I think I first encountered him on television in the late 1970s, when - alongside Russell Harty and Janet Street-Porter - he presented the late-night end-of-the-week chat show Saturday Night People for ITV, in the days when the commercial broadcaster was willing to look slightly radical once in a while.

But my real introduction to the man and his style came from borrowing from Wrexham Library his collections of television criticism first published in the Observer between 1972 and 1982. Everyone knows about his ability to create arresting - if unsettling - images in words of some performer or another: describing Schwarzenegger (in his body-builder days) as looking like a condom full of walnuts, say; or the ridiculous North Face of Barbara Cartland as resembling a chalk cliff into which two crows had crashed. But he could also be warm towards genuine battiness, as he was when describing the dog-trainer Barbara Woodhouse, whose apparent eccentricities he perceived as utterly authentic.

He could just as often be ascerbic, however: his full-on disgust at the way in which old Nazis (such as Albert Speer) and their followers (such as Oswald Mosley) were given air-time to try to justify their conduct or ingratiate themselves with the public came under James' relentless scorn; his views of the far left were no less biting, seeing it as a betrayal by unthinking obsessive ideological puritans of the slightly left-of-centre view with which he had always sympathised.

In all these modes, he was seldom less than entertaining, and could be poetic even when describing something quite ludicrous, such as a delayed space launch, where he speculated that the onboard computer - whose wayward behaviour was holding up the proceedings - was at first too busy cataloguing old 78 rpm records and then too engrossed in counting the stars.

Sensing in 1982 that he was in danger of ending up reviewing one of his own increasingly frequent appearances on the medium, he gave the job up. It is mildly interesting to speculate as to whether anyone could do it that way today, or indeed whether it would be worth anyone trying to do it at all, so etiolated has television become in our multi-choice paradise where what talent there is is spread thinner than the margarine in old Blue Band commercials.

His television career flourished thereafter, but brought some of his weaknesses to the fore. In his chat-shows at least, he seemed to be forever trying to stifle his laughter at his own jokes, and some of his running jokes went on for so long that they became winded old nags out of whose misery one hoped they would be put; one of his end-of-the-year shows had a repeated reference to 'Yasmin Arafat' which was only slightly amusing the first time, but had become as predictable as an Israeli air attack on Gaza by the end of the programme - and with much the same effect on at least one viewer.

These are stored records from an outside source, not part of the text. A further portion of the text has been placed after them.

-- ==== Sys2Proof/Certificates/Slice0/Obligations.lean ====
section
/-!
DEFINITION. The statements about SFEC, each after a rule or a passage of spec/ that its docstring
names. "Undisturbed" is `State.Undisturbed`: no reset requested (R190) and no other agent on the bus,
now or earlier in the run (R61). Scripts of answers are the oracle's (R64); a statement that takes any state takes any script,
and free values after it.
-/

open Sys2Proof Sys2Proof.Machine

/-! ## Encoding -/

/-- 95_test_vectors.md V-ENC: words written out from the field layout of R80 and the map of R85. -/
def Obligations.SampleWordsDecode : Prop :=
  decode 0b000000010000000000000000 = .ok .init ∧
  decode 0b000000100000000000000000 = .ok .getp ∧
  decode 0b000000110000000000000000 = .ok .geta ∧
  decode 0b000001000000000000000000 = .ok .gett ∧
  decode 0b000100000000110000000000 = .ok (.rdreg 0x0C) ∧
  decode 0b000100011010010101011010 = .ok (.wrreg 0xA5 0x5A) ∧
  decode 0x010001 = .error .formatZOperand ∧
  decode 0x01FF00 = .error .formatZOperand ∧
  decode 0x100C01 = .error .formatAData ∧
  decode 0x050000 = .error .opcode ∧
  decode 0x120000 = .error .opcode

/-- No bit of an encoding is dropped: every well-formed command, with every operand value, is read
back from its word. -/
def Obligations.DecodeOfEncode : Prop :=
  ∀ i : Instr, i.wellFormed = true → decode (encode i) = .ok i

/-- Each command has one word only: a word that decodes is the encoding of what it decodes to. -/
def Obligations.EncodeOfDecode : Prop :=
  ∀ (w : CmdWord) (i : Instr), decode w = .ok i → encode i = w

/-- R85: the map has the six rows of the table; a word selects a row when `w & mask = match`; the
decoder reads the row's command from exactly those words; the rows are disjoint; a word that selects
none is reserved. -/
def Obligations.DecodeFollowsOpcodeMap : Prop :=
  (opcodeMap.map fun r => (r.mnemonic, r.pattern, r.mask)) =
    [("INIT", 0x010000, 0xFFFFFF), ("GETP", 0x020000, 0xFFFFFF), ("GETA", 0x030000, 0xFFFFFF),
     ("GETT", 0x040000, 0xFFFFFF), ("RDREG", 0x100000, 0xFF00FF), ("WRREG", 0x110000, 0xFF0000)] ∧
  (∀ (w : CmdWord) (r : OpcodeRow), r ∈ opcodeMap → (r.selects w = true ↔ w &&& r.mask = r.pattern)) ∧
  (∀ (w : CmdWord) (r : OpcodeRow), r ∈ opcodeMap →
    (r.selects w = true ↔ ∃ i, decode w = .ok i ∧ i.mnemonic = r.mnemonic)) ∧
  (∀ (w : CmdWord) (r r' : OpcodeRow), r ∈ opcodeMap → r' ∈ opcodeMap →
    r.selects w = true → r'.selects w = true → r = r') ∧
  (∀ w : CmdWord, (∀ r ∈ opcodeMap, r.selects w = false) ↔ ∃ x, decode w = .error x)

/-- The three kinds of reserved word of R86, and that the formats of R81 to R83 exclude the same
words. -/
def Obligations.ReservedWordsClassified : Prop :=
  ∀ w : CmdWord,
    (decode w = .error .opcode ↔
      cmdOp w = 0 ∨ (5 ≤ (cmdOp w).toNat ∧ (cmdOp w).toNat ≤ 0x0F) ∨ 0x12 ≤ (cmdOp w).toNat) ∧
    (decode w = .error .formatZOperand ↔
      (1 ≤ (cmdOp w).toNat ∧ (cmdOp w).toNat ≤ 4) ∧ (cmdA w ≠ 0 ∨ cmdD w ≠ 0)) ∧
    (decode w = .error .formatAData ↔ cmdOp w = 0x10 ∧ cmdD w ≠ 0) ∧
    (wordWellFormed w = true ↔ ∃ i, decode w = .ok i)

/-! ## The step -/

/-- A step runs the decoded instruction: at `IDLE` the first word offered, taken from the port; while
a command runs, the command `CMD` decodes to, when `pc` is in its step list; with no word offered
SFEC stays as it is. -/
def Obligations.StepRunsDecodedCommand : Prop :=
  (∀ (s : State) (w : CmdWord) (ws : List CmdWord) (i : Instr),
    s.resetReq = false → s.pc = .idle → s.port = w :: ws → decode w = .ok i →
    step s = exec i { s with port := ws }) ∧
  (∀ (s : State) (i : Instr),
    s.Undisturbed → s.pc.running s.cmd = some i → decode s.cmd = .ok i → step s = exec i s) ∧
  (∀ s : State, s.resetReq = false → s.pc = .idle → s.port = [] → step s = .next s)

His documentaries, however, had more depth to them (probably as a result of his having had more time to ponder over what he wanted to say), and were not without their wit; going up in a light aircraft with San Francisco 49ers' tight end Russ Francis, James commented that the experience proved to him that a tight end was something he didn't have.

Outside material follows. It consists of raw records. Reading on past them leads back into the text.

-- ==== Sys2Proof/Laws/Calls.lean ====
section
/-!
SUPPORT. What the step of a call leads to when the call returns `ok`, read off the tables of
Laws/Step.lean: the next sequencer state, its command, its place in the transaction shapes (spec
30_encoding.md R89), and which register the step writes; and how a trace grows by one event.
-/
namespace Sys2Proof.Laws

open Sys2Proof.Machine

/-- `OK` after the acceptance of a command: cleared by `INIT` only (R24, R27). -/
theorem okAccepted_encode (i : Instr) (b : Bool) :
    okAccepted (encode i) b = if i = .init then false else b := by
  cases i <;> simp [okAccepted, encode]

/-- What the tables say of a step `p` whose call is `c`, once the call has returned `ok`. -/
structure CallFacts (p : Pc) (w : CmdWord) (c : Call) : Prop where
  running_on : nextPc p ≠ .idle
  moves : nextPc p ≠ p
  same_command : (nextPc p).running w = p.running w
  /-- The call is in place in the shapes, and the next step's phase is what it leaves. -/
  phase : ∀ r, r = p.phase ∨ p.opens = true → r.afterCall c = some (nextPc p).phase
  after_ready : ∀ q m', (nextPc p).measuring = some (q, m') → m'.afterReady = true →
    latchesRb p = false ∧ ∃ m, p.measuring = some (q, m) ∧ m.afterReady = true
  after_check : ∀ st', nextPc p = .init st' → st'.afterCheck = true →
    latchesRb p = false ∧ ∃ st, p = .init st ∧ st.afterCheck = true
  init : ∀ st', nextPc p = .init st' → ∃ st, p = .init st
  convert : ∀ q, (nextPc p).measuring = some (q, .convert) → assembles p = some q

theorem call_facts {p : Pc} {params : Params} {w : CmdWord} {c : Call}
    (hc : p.call params w = some c) : CallFacts p w c := by
  rcases p with _ | (_ | l | _ | l | l | _) | (l | l | _ | _ | l | _ | _) |
      (l | l | _ | _ | l | _ | _) | (l | _ | _ | l | _ | _) | (l | _) | (l | _) <;>
    simp only [Pc.call, initCall, measCall, Option.some.injEq, reduceCtorEq] at hc <;>
    subst hc <;> first
    | (cases l <;> constructor <;>
        simp [nextPc, lineNext, measNext, Pc.running, Pc.phase, Pc.opens, MeasStep.phase,
          memReadPhase, memWritePhase, memReadCall, memWriteCall, TxPhase.afterCall, Pc.measuring,
          latchesRb, assembles, MeasStep.afterReady, InitStep.afterCheck])
    | (constructor <;>
        simp [nextPc, measNext, Pc.running, Pc.phase, Pc.opens, MeasStep.phase, memReadPhase,
          TxPhase.afterCall, Pc.measuring, latchesRb, assembles, MeasStep.afterReady,
          InitStep.afterCheck])

theorem call_ne_idle {s : State} {c : Call} (h : s.nextCall = some c) : s.pc ≠ .idle := by
  intro hp
  simp [State.nextCall, hp, Pc.call] at h

theorem running_of_call {s : State} {c : Call} (h : s.nextCall = some c) :
    ∃ i, s.pc.running s.cmd = some i := by
  cases hr : s.pc.running s.cmd with
  | none => exact absurd (running_eq_none.1 hr) (call_ne_idle h)
  | some i => exact ⟨i, rfl⟩

theorem onTransport_of_ne_sleep {c : Call} (h : ∀ ms, c ≠ .sleep ms) : onTransport c = true := by
  cases c <;> first | rfl | exact absurd rfl (h _)

/-- The step of a call on the transport is the wrapper around it (R105). -/
theorem step_call {s : State} {c : Call} (hu : s.Undisturbed) (hc : s.nextCall = some c)
    (hn : ∀ ms, c ≠ .sleep ms) : step s = .next (call c (afterOk s.pc) (beforeCall s)) := by
  obtain ⟨i, hi⟩ := running_of_call hc
  rw [step_running hu hi, exec_calls hi hc (onTransport_of_ne_sleep hn)]

theorem clears_iff (p : Pc) : clears p = true ↔ p.measuring.map Prod.snd = some (.read .one) := by
  unfold clears
  split
  · rename_i h
    simp [h]
  · rename_i h
    simp only [Bool.false_eq_true, Option.map_eq_some_iff, Prod.exists, exists_eq_right, false_iff,
      not_exists]
    exact h

theorem clears_spec {p : Pc} (h : clears p = true) : ∃ q, p.measuring = some (q, .read .one) := by
  unfold clears at h
  split at h
  · exact ⟨_, by assumption⟩
  · cases h

theorem assembles_spec {p : Pc} {q : Quantity} (h : assembles p = some q) :
    p.measuring = some (q, .read .four) := by
  unfold assembles at h
  split at h
  · cases h
    assumption
  · cases h

/-- The step list of a shared measurement step, run by its command (R135, R136, R137). -/
theorem step_meas {q : Quantity} {m : MeasStep} {s : State} (hu : s.Undisturbed)
    (hp : s.pc = measPc q m) : step s = .next (measureStep q (measPc q) m s) := by
  cases q <;>
    (rw [step_running hu (by rw [hp]; rfl)]
     simp only [exec, execGetp, execGeta, execGett, hp, measPc]
     rfl)

/-- A trace one event longer (R89). -/
theorem tracePhase_append {es : List Event} {p : TxPhase} (e : Event) (h : tracePhase es = some p) :
    tracePhase (es ++ [e]) = p.after e := by
  simp only [tracePhase, List.foldl_append, List.foldl_cons, List.foldl_nil] at h ⊢
  rw [h]
  rfl

end Sys2Proof.Laws
end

His 'serious' programmes and series were well written and well presented - if sometimes with too great an element of the sententious. Being an auto-didact in most disciplines beyond the English literature he had studied at Sydney and Cambridge, he had a tendency to be a show-off with what he had gleaned from his admittedly thorough reading and to be censorious towards any political idea too far beyond the comfort zone of a white Western liberal. At his best however, with such as Fame In The 20th Century, he could succeed in pulling together apparently disparate events and people to show us a common pattern and be genuinely illuminating to the viewer.

Clive James retreated from television for much the same reason as he removed himself from writing about it; in order to prevent the whole experience becoming self-referential for the producer and the consumer of the product alike. He devoted the rest of his life to the written word (with occasional excursions into radio), to his criticism and his verse.

It has to be said that much of his 'comic' verse - especially from the 1970s - and some of the lyrics he wrote for Pete Atkin suffered then - and suffer even more so today - from the impression of having been written by a first-year undergraduate trying to please his seniors; but his deeper work - especially in later life - repays careful attention.

Although he wasn't as multivalent as Jonathan Miller, Clive James made a strong and visible impact on many areas of culture, and his best work will continue to enlighten and entertain us for as long as people wish to partake of either state.